*** Opening Supplied data ***

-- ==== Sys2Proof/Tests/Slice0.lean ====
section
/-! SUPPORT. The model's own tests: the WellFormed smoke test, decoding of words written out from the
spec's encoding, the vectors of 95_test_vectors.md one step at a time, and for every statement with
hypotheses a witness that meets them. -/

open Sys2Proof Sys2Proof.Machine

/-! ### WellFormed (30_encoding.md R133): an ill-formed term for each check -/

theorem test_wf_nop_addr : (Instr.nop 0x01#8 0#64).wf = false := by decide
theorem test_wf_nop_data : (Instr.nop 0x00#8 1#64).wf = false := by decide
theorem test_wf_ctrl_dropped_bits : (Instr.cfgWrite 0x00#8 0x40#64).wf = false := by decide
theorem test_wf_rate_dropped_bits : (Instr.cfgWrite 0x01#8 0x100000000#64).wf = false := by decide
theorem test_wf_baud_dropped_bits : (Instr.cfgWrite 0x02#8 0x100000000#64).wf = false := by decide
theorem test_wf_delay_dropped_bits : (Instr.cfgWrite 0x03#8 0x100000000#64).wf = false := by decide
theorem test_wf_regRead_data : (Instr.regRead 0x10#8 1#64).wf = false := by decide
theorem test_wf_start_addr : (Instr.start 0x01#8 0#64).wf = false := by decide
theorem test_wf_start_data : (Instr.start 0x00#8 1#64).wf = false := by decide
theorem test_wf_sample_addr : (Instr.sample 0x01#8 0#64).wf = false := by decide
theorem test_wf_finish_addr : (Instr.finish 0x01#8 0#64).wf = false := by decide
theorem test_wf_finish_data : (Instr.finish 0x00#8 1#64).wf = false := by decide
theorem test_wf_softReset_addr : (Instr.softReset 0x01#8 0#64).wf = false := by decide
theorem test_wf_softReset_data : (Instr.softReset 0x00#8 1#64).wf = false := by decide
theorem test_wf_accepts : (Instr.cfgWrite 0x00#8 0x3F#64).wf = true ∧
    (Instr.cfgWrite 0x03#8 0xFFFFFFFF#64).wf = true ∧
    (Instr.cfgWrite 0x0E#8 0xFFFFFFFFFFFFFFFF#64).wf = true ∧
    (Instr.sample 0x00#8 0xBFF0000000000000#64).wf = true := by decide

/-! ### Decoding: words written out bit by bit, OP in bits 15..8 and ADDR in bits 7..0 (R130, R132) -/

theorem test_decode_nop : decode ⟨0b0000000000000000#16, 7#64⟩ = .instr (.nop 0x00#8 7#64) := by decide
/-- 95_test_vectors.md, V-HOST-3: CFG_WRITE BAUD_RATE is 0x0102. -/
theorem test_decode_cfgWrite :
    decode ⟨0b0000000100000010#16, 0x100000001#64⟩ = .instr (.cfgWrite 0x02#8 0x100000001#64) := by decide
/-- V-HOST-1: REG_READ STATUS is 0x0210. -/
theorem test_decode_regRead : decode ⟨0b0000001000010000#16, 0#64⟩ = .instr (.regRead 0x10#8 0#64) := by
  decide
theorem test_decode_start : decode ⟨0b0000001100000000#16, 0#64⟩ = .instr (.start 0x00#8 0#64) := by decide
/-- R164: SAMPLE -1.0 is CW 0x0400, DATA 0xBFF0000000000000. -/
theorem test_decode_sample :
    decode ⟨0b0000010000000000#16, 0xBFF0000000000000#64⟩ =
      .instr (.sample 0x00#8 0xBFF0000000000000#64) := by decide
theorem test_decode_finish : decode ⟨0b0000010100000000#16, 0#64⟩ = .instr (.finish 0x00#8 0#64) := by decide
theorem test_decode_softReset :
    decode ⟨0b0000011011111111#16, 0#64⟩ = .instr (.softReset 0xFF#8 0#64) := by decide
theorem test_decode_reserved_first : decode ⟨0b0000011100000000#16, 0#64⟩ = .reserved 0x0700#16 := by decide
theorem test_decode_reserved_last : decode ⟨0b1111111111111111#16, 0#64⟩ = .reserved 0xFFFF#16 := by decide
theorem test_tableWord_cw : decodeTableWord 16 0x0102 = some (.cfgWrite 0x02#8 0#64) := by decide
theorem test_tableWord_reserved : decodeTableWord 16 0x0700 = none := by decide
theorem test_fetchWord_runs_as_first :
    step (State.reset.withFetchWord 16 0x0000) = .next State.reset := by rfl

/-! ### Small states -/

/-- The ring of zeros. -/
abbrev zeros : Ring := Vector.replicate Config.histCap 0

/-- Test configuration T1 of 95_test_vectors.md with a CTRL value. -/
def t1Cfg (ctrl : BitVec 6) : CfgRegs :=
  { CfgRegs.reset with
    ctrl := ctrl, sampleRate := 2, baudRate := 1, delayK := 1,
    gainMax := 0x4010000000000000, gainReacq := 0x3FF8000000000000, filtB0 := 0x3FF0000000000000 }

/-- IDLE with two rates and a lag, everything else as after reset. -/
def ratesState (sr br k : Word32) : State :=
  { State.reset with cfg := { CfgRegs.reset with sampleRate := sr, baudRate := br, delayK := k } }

*** Closing Supplied data ***
*** Opening Supplied data ***

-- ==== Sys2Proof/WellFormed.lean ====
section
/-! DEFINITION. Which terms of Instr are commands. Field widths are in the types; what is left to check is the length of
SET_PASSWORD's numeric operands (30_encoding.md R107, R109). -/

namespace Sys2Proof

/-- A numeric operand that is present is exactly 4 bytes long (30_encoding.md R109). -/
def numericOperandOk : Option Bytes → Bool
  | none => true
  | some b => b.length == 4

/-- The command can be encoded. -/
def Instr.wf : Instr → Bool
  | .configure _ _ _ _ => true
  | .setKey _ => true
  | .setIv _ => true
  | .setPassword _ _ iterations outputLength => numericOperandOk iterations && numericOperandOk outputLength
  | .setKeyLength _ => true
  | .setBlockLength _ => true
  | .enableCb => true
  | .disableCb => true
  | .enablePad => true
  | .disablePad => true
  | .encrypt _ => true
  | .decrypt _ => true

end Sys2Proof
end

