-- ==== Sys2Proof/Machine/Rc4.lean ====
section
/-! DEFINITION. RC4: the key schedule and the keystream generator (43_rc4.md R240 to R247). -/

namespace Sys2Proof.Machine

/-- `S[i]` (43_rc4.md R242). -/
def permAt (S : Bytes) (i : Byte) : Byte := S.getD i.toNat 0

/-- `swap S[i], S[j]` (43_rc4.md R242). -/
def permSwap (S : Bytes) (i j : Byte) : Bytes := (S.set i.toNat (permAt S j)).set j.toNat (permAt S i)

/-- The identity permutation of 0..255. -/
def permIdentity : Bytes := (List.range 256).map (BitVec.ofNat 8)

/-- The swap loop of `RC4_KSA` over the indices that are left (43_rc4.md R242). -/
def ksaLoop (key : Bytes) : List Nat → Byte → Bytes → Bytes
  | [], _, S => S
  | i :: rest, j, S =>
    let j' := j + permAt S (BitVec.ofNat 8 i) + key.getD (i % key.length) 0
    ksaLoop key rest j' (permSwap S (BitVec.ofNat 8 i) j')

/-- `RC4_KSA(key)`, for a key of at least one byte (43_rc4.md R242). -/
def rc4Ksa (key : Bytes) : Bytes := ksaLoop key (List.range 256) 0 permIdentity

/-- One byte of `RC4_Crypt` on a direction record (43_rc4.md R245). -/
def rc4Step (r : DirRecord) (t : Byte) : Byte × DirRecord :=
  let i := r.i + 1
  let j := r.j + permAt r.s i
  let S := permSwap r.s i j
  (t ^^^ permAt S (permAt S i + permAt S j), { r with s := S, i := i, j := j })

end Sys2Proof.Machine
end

*** Closing Supplied data ***

__Task instructions__:
Extract the lines of the preceding material that run from the line with "-- ==== Sys2Proof/Tests/Slice0.lean" through the line with "each check -/", inclusive, reproducing them exactly and adding nothing.

__Result__:
-- ==== Sys2Proof/Tests/Slice0.lean ====
section
/-! SUPPORT. The model's own tests: the WellFormed smoke test, decoding of words written out from the
spec's encoding, the vectors of 95_test_vectors.md one step at a time, and for every statement with
hypotheses a witness that meets them. -/

open Sys2Proof Sys2Proof.Machine

/-! ### WellFormed (30_encoding.md R133): an ill-formed term for each check -/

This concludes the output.